Lumateperone, a second-generation antipsychotic, is now recognized as an effective adjunctive therapy to antidepressants for adults with MDD. This marks the fourth approved indication for Lumateperone, which is also utilized in the treatment of schizophrenia and bipolar I or II disorder, either as adjunctive or monotherapy. Such approvals offer vital solutions and alternatives to empower patients in their fight against these mental health challenges.
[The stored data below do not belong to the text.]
-- ==== Sys2Proof/Syntax.lean ====
section
/-! DEFINITION. The commands the engine takes, one constructor per row of the opcode table. The table gives no operand fields,
so the operands are the model's: the port a cell or record arrives on and its bytes, the stream and step a command is about,
the data an accelerator or the flash returns, the levels at pins. -/
namespace Sys2Proof

/-- The access path of a register read or write (R82, R626). -/
inductive Path where
  | mgt | ctrl
  deriving DecidableEq, Repr

/-- What SFDP discovery finds in the flash (R500): the signature, 4-byte addressing in the Basic Flash Parameter Table, the
4-Byte Address Instruction Table, the reads that table marks supported, and the dummy cycles of the 1-1-4 and 1-1-2 reads. -/
structure Sfdp where
  sig : Bool
  four : Bool
  table : Bool
  r114 : Bool
  r112 : Bool
  r111 : Bool
  d114 : Nat
  d112 : Nat
  deriving DecidableEq, Repr

/-- A management frame as its bits arrive (R503): its complete words, and the bits of a last word that ends partway, as a
number, right-aligned. -/
structure Frame where
  words : List Word
  bits : Nat := 0
  tail : Nat := 0
  deriving DecidableEq, Repr
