-- ==== Sys2Proof/Machine/RegNames.lean ====
section
/-! DEFINITION. The register index: the management address of every register (R622, R623, R629, Tables 21.4–21.17).
`n` is the port, stream, partition, entry or version; `m` and `w` index within it. -/
namespace Sys2Proof.Machine.R

def glbId : Nat := 0x0
def glbStepping : Nat := 0x4
def glbEngineId : Nat := 0x8
def glbIncarnation : Nat := 0xC
def glbPosition : Nat := 0x10
def glbReset : Nat := 0x14
def glbResetCause : Nat := 0x18
def glbSeal : Nat := 0x1C
def glbAlertStatus : Nat := 0x20
def glbAlertPinMask : Nat := 0x24
def glbAlertRingMask : Nat := 0x28
def glbAdopt : Nat := 0x2C
def glbSealRefusedCount : Nat := 0x30
def glbMgrId : Nat := 0x34
def glbJournalMask : Nat := 0x38
def glbAlertInjected : Nat := 0x3C
def glbSealRefusedAddr : Nat := 0x40
def glbBootStatus : Nat := 0x44
def glbBootCtrl : Nat := 0x48
def glbStraps : Nat := 0x4C
def glbImageSeq : Nat := 0x50
def glbBootDetail : Nat := 0x54
def glbEventHead : Nat := 0x60
def glbEventTail : Nat := 0x64
def glbEventLostCount : Nat := 0x68
def glbTblEccCorrCount : Nat := 0x70
def glbTblEccUncorrCount : Nat := 0x74
def glbTblEccAddr : Nat := 0x78
def glbVid : Nat := 0x80
def glbTemp : Nat := 0x84
def glbTempWarn : Nat := 0x88
def glbPwrEvents : Nat := 0x8C
def glbCtrlTxDest : Nat := 0x240
def glbCtrlSend : Nat := 0x244
def glbCtrlRxHead : Nat := 0x248
def glbCtrlRxTail : Nat := 0x24C
def glbCtrlEvents : Nat := 0x250
def glbCtrlBadCount : Nat := 0x254
def glbDetCount (n : Nat) : Nat := 0x100 + n * 0x4
def glbCtrlTx (n : Nat) : Nat := 0x200 + n * 0x4
def clkStatus : Nat := 0x10000
def clkConfig : Nat := 0x10004
def clkEvents : Nat := 0x10008
def mtcNowLo : Nat := 0x20000
def mtcNowHi : Nat := 0x20004
def mtcSnap : Nat := 0x20008
def mtcSnapLo : Nat := 0x2000C
def mtcSnapHi : Nat := 0x20010
def mtcMode : Nat := 0x20014
def mtcRackRoot : Nat := 0x20018
def mtcMachineRoot : Nat := 0x2001C
def mtcStatus : Nat := 0x20020
def mtcRoots : Nat := 0x20024
def mtcEvents : Nat := 0x20028
def mtcError : Nat := 0x2002C
def mtcDelay : Nat := 0x20030
def mtcLockCount : Nat := 0x20034
def mtcSteerCount : Nat := 0x20038
def mtcLateArmCount : Nat := 0x2003C
def mtcJumpLaunchCount : Nat := 0x20040
def prtState (n : Nat) : Nat := 0x40000 + n * 0x1000
def prtConfig (n : Nat) : Nat := 0x40004 + n * 0x1000
def prtCommand (n : Nat) : Nat := 0x40008 + n * 0x1000
def prtPeer (n : Nat) : Nat := 0x4000C + n * 0x1000
def prtPeerPos (n : Nat) : Nat := 0x40010 + n * 0x1000
def prtExpect (n : Nat) : Nat := 0x40014 + n * 0x1000
def prtEvents (n : Nat) : Nat := 0x40018 + n * 0x1000
def prtFecCorrCount (n : Nat) : Nat := 0x40020 + n * 0x1000
def prtFecUncorrCount (n : Nat) : Nat := 0x40024 + n * 0x1000
def prtLinkLostCount (n : Nat) : Nat := 0x40028 + n * 0x1000
def prtTrainFailCount (n : Nat) : Nat := 0x4002C + n * 0x1000
def prtDownDiscardCount (n : Nat) : Nat := 0x40030 + n * 0x1000
def prtOverloadDiscardCount (n : Nat) : Nat := 0x40034 + n * 0x1000
def prtResumeCount (n : Nat) : Nat := 0x40038 + n * 0x1000
def prtSvcRefusedCount (n : Nat) : Nat := 0x4003C + n * 0x1000
def prtReset (n : Nat) : Nat := 0x40040 + n * 0x1000
def prtHopchkCount (n : Nat) : Nat := 0x40400 + n * 0x1000
def prtTypeRsvdCount (n : Nat) : Nat := 0x40404 + n * 0x1000
def prtWeltBadCount (n : Nat) : Nat := 0x40408 + n * 0x1000
def prtNoEngineCount (n : Nat) : Nat := 0x4040C + n * 0x1000
def prtHopLimitCount (n : Nat) : Nat := 0x40410 + n * 0x1000
def prtCellEvents (n : Nat) : Nat := 0x40414 + n * 0x1000
def prtDeflectCount (n : Nat) : Nat := 0x40500 + n * 0x1000
def prtDeflectDiscardCount (n : Nat) : Nat := 0x40504 + n * 0x1000
def prtFailoverCount (n : Nat) : Nat := 0x40508 + n * 0x1000
def prtRingFullCount (n : Nat) : Nat := 0x4050C + n * 0x1000
def prtCircuitFullCount (n : Nat) : Nat := 0x40510 + n * 0x1000
def prtCircuitFallbackCount (n : Nat) : Nat := 0x40514 + n * 0x1000
def prtInjectWaitCount (n : Nat) : Nat := 0x40518 + n * 0x1000
def prtQueueDepth (n : Nat) : Nat := 0x4051C + n * 0x1000
def prtRouteEvents (n : Nat) : Nat := 0x40520 + n * 0x1000
def prtActiveMask : Nat := 0x60000
def prtStatus : Nat := 0x60004
def prtAllEvents : Nat := 0x60008
def tblEpoch : Nat := 0x80000
def tblFlipAtLo : Nat := 0x80004
def tblFlipAtHi : Nat := 0x80008
def tblFlipCtrl : Nat := 0x8000C
def tblDrain : Nat := 0x80010
def tblFlipEvents : Nat := 0x80014
def tblStaleCount : Nat := 0x80018
def tblBusyCount : Nat := 0x8001C
def tblEarlyCount : Nat := 0x80020
def tblDeflectMax : Nat := 0x80100
def tblNoRouteCount : Nat := 0x80104
def tblPathFailCount : Nat := 0x80108
def tblRouteEvents : Nat := 0x8010C
def tblLaceHold : Nat := 0x80110
def tblRowMask : Nat := 0x80114
def tblMcHoldDepth : Nat := 0x80118
def tblMcEvents : Nat := 0x8011C
def tblMcDropCount : Nat := 0x80120
def tblMcNoticeSuppressedCount : Nat := 0x80124
def tblMcKindBadCount : Nat := 0x80128
def tblMcNoStepCount : Nat := 0x8012C
def tblNoticeStaleCount : Nat := 0x80130
def tblBranchLossMap : Nat := 0x80134
def strState (n : Nat) : Nat := 0xA0000 + n * 0x100
def strLast (n : Nat) : Nat := 0xA0004 + n * 0x100
def strBaseLo (n : Nat) : Nat := 0xA0008 + n * 0x100
def strBaseHi (n : Nat) : Nat := 0xA000C + n * 0x100
def strFault (n : Nat) : Nat := 0xA0010 + n * 0x100
def strLateArmCount (n : Nat) : Nat := 0xA0014 + n * 0x100
def strQuotaDiscardCount (n : Nat) : Nat := 0xA0018 + n * 0x100
def strStageHeld (n : Nat) : Nat := 0xA001C + n * 0x100
def strRetxCount (n : Nat) : Nat := 0xA0020 + n * 0x100
def strDupCount (n : Nat) : Nat := 0xA0024 + n * 0x100
def strLateCount (n : Nat) : Nat := 0xA0028 + n * 0x100
def strLegWaitCount (n : Nat) : Nat := 0xA002C + n * 0x100
def strCountMapUsed (n : Nat) : Nat := 0xA0040 + n * 0x100
def strCollEvents (n : Nat) : Nat := 0xA0044 + n * 0x100
def strShdDone (n : Nat) : Nat := 0xA0050 + n * 0x100
def strShdNonfinite (n : Nat) : Nat := 0xA0054 + n * 0x100
def strCommand (n : Nat) : Nat := 0xA0060 + n * 0x100
def strChkFailCount (n : Nat) : Nat := 0xA00C0 + n * 0x100
def strSealBadCount (n : Nat) : Nat := 0xA00C4 + n * 0x100
def strIncompleteCount (n : Nat) : Nat := 0xA00C8 + n * 0x100
def strBranchLossMap (n : Nat) : Nat := 0xA00D0 + n * 0x100
def strBranchLossFirst (n : Nat) : Nat := 0xA00D4 + n * 0x100
def strBranchLossCount (n : Nat) : Nat := 0xA00D8 + n * 0x100
def strRetxWait : Nat := 0xB0000
def strLegFullCount : Nat := 0xB0004
def strStaleReceiptCount : Nat := 0xB0008
def parDoorbell (n : Nat) : Nat := 0xC0000 + n * 0x1000
def parReqHead (n : Nat) : Nat := 0xC0004 + n * 0x1000
def parReqTail (n : Nat) : Nat := 0xC0008 + n * 0x1000
def parRanks (n : Nat) : Nat := 0xC0010 + n * 0x1000
def parSelfRank (n : Nat) : Nat := 0xC0014 + n * 0x1000
def parMapStatus (n : Nat) : Nat := 0xC0018 + n * 0x1000
def parReqBaseLo (n : Nat) : Nat := 0xC0020 + n * 0x1000
def parReqBaseHi (n : Nat) : Nat := 0xC0024 + n * 0x1000
def parReqSize (n : Nat) : Nat := 0xC0028 + n * 0x1000
def parCplBaseLo (n : Nat) : Nat := 0xC002C + n * 0x1000
def parCplBaseHi (n : Nat) : Nat := 0xC0030 + n * 0x1000
def parCplSize (n : Nat) : Nat := 0xC0034 + n * 0x1000
def parCplHead (n : Nat) : Nat := 0xC0038 + n * 0x1000
def parCplTail (n : Nat) : Nat := 0xC003C + n * 0x1000
def parCircuitQuota (n : Nat) : Nat := 0xC0040 + n * 0x1000
def parCircuitsOpen (n : Nat) : Nat := 0xC0044 + n * 0x1000
def parLaceRange (n : Nat) : Nat := 0xC0048 + n * 0x1000
def parStreamRange (n : Nat) : Nat := 0xC0050 + n * 0x1000
def parStageQuota (n : Nat) : Nat := 0xC0054 + n * 0x1000
def parStageUsed (n : Nat) : Nat := 0xC0058 + n * 0x1000
def parLastWindow (n : Nat) : Nat := 0xC005C + n * 0x1000
def parEvents (n : Nat) : Nat := 0xC0060 + n * 0x1000
def parOutstanding (n : Nat) : Nat := 0xC0064 + n * 0x1000
def parRounding (n : Nat) : Nat := 0xC0068 + n * 0x1000
def parLatePolicy (n : Nat) : Nat := 0xC006C + n * 0x1000
def parAnnealMax (n : Nat) : Nat := 0xC0070 + n * 0x1000
def parAnnealUsed (n : Nat) : Nat := 0xC0074 + n * 0x1000
def parLedgerCount (n : Nat) : Nat := 0xC0078 + n * 0x1000
def parLateEvents (n : Nat) : Nat := 0xC007C + n * 0x1000
def parReset (n : Nat) : Nat := 0xC0080 + n * 0x1000
def parReplay (n : Nat) : Nat := 0xC0084 + n * 0x1000
def parWinBaseLo (n m : Nat) : Nat := 0xC0100 + n * 0x1000 + m * 0x20
def parWinBaseHi (n m : Nat) : Nat := 0xC0104 + n * 0x1000 + m * 0x20
def parWinLimitLo (n m : Nat) : Nat := 0xC0108 + n * 0x1000 + m * 0x20
def parWinLimitHi (n m : Nat) : Nat := 0xC010C + n * 0x1000 + m * 0x20
def parWinCtrl (n m : Nat) : Nat := 0xC0110 + n * 0x1000 + m * 0x20
def parCircuitEvents : Nat := 0xD0000
def cmbFmt (n : Nat) : Nat := 0xE0000 + n * 0x4
def cmbFmtStatus : Nat := 0xE0040
def cmbSlots : Nat := 0xE0044
def cmbEvents : Nat := 0xE0048
def cmbSatCount : Nat := 0xE004C
def cmbNanCount : Nat := 0xE0050
def cmbSlotWaitCount : Nat := 0xE0054
def cmbShdEvents : Nat := 0xE0060
def cmbShdNonfiniteCount : Nat := 0xE0064
def cmbShdGateWaitCount : Nat := 0xE0068
def memStageBase : Nat := 0x100000
def memStatus : Nat := 0x100004
def memEvents : Nat := 0x100008
def memTagWaitCount : Nat := 0x10000C
def memRetryCount : Nat := 0x100010
def memStaleRspCount : Nat := 0x100014
def memPeerLostCount : Nat := 0x100018
def memWindowFaultCount : Nat := 0x10001C
def memBadAccessCount : Nat := 0x100020
def memBusyCount : Nat := 0x100024
def memDupCount : Nat := 0x100028
def memOrderSkipCount : Nat := 0x10002C
def memReqRefusedCount : Nat := 0x100030
def memEccCorrCount : Nat := 0x100034
def memEccUncorrCount : Nat := 0x100038
def memEccAddr : Nat := 0x10003C
def memPkgTimeout : Nat := 0x100040
def memPkgRetryCount : Nat := 0x100044
def nvmStatus : Nat := 0x120000
def nvmReadCmd : Nat := 0x120004
def nvmReadFmt : Nat := 0x120008
def nvmFcmd : Nat := 0x120010
def nvmFaddr : Nat := 0x120014
def nvmFctrl : Nat := 0x120018
def nvmFstatus : Nat := 0x12001C
def nvmEvents : Nat := 0x120020
def nvmWindowBusyCount : Nat := 0x120024
def mgtConfig : Nat := 0x130000
def mgtPushMask : Nat := 0x130004
def mgtStatus : Nat := 0x130008
def mgtEvents : Nat := 0x13000C
def mgtUnderrunCount : Nat := 0x130010
def mgtMmfaultCount : Nat := 0x130014
def mgtWatchdogCount : Nat := 0x130018
def mgtPushCount : Nat := 0x13001C
def mgtPushDropCount : Nat := 0x130020
def telConfig : Nat := 0x140000
def telWindowLo : Nat := 0x140004
def telWindowHi : Nat := 0x140008
def telSvyTxDest : Nat := 0x140140
def telSvySend : Nat := 0x140144
def telSvyRxHead : Nat := 0x140148
def telSvyRxTail : Nat := 0x14014C
def telSvyEvents : Nat := 0x140150
def telSvyBadCount : Nat := 0x140154
def awlSel : Nat := 0x150000
def awlMode : Nat := 0x150004
def awlParam : Nat := 0x150008
def awlAtLo : Nat := 0x15000C
def awlAtHi : Nat := 0x150010
def awlFilter : Nat := 0x150014
def awlLease : Nat := 0x150018
def awlArm : Nat := 0x15001C
def awlCount : Nat := 0x150020
def awlStatus : Nat := 0x150024
def awlEvents : Nat := 0x150028
def awlArmCount : Nat := 0x15002C
def awlLeaseLeft : Nat := 0x150030
def rplRingSize : Nat := 0x160000
def rplHead : Nat := 0x160004
def rplTail : Nat := 0x160008
def rplNextId : Nat := 0x16000C
def rplDataBaseLo : Nat := 0x160010
def rplDataBaseHi : Nat := 0x160014
def rplDataSize : Nat := 0x160018
def rplDataNext : Nat := 0x16001C
def rplEvents : Nat := 0x160020
def rplUnitLostCount : Nat := 0x160024
def rplSkipCount : Nat := 0x160028
def rplRunCapture : Nat := 0x160040
def rplRunStream : Nat := 0x160044
def rplRunDataLo : Nat := 0x160068
def rplRunDataHi : Nat := 0x16006C
def rplRunEmitLo : Nat := 0x160070
def rplRunEmitHi : Nat := 0x160074
def rplRunCtrl : Nat := 0x160078
def rplResult : Nat := 0x16007C
def rplMismatchCount : Nat := 0x160080
def rplFirstMismatch : Nat := 0x160084
def rplFault : Nat := 0x160088
def jnlStatus : Nat := 0x170000
def jnlNextSeq : Nat := 0x170004
def jnlHeadAddr : Nat := 0x170008
def jnlWriteCount : Nat := 0x17000C
def jnlLostCount : Nat := 0x170010
def jnlFailCount : Nat := 0x170014
def nvmFbuf (n : Nat) : Nat := 0x120100 + n * 0x4
def telSvyTx (n : Nat) : Nat := 0x140100 + n * 0x4
def rplRunBufLo (n : Nat) : Nat := 0x160048 + n * 0x8
def rplRunBufHi (n : Nat) : Nat := 0x16004C + n * 0x8
def glbCtrlRx (n m : Nat) : Nat := 0x400 + n * 0x80 + m * 0x4
def telSvyRx (n m : Nat) : Nat := 0x141000 + n * 0x80 + m * 0x4
def routeTbl (n m : Nat) : Nat := 0x1000000 + n * 0x8000 + m * 0x4
def ledgerWord (n m : Nat) : Nat := 0x1060000 + n * 0x2000 + m * 0x4
def eventWord (n m : Nat) : Nat := 0x1080000 + n * 0x20 + m * 0x4
def rankMap (n m : Nat) : Nat := 0x1800000 + n * 0x8000 + m * 0x4
def laceTbl (n m w : Nat) : Nat := 0x1040000 + n * 0x2000 + m * 8 + w * 4
def mapHistory (n m w : Nat) : Nat := 0x144000 + (n - 4) * 0x600 + m * 0x30 + w * 4
def circuitTbl (n : Nat) : Nat := 0x1020000 + n * 0x4

end Sys2Proof.Machine.R
end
Understanding MDD and Schizophrenia

Schizophrenia, affecting an estimated 2.8 million adults in the United States, is significantly undertreated, with roughly 40 percent of those affected not receiving the care they need. Untreated schizophrenia can result in devastating episodes of psychosis, hallucinations, and other disruptive behaviors that profoundly affect the lives of both patients and their families. Relapses, defined as the recurrence of symptoms, lead to significant functional decline, increased caregiver burden, and a heightened chance of hospitalization. On average, an adult with schizophrenia experiences nine relapses within less than six years. Therefore, preventing these relapses must be a central focus for the long-term management of this debilitating disorder.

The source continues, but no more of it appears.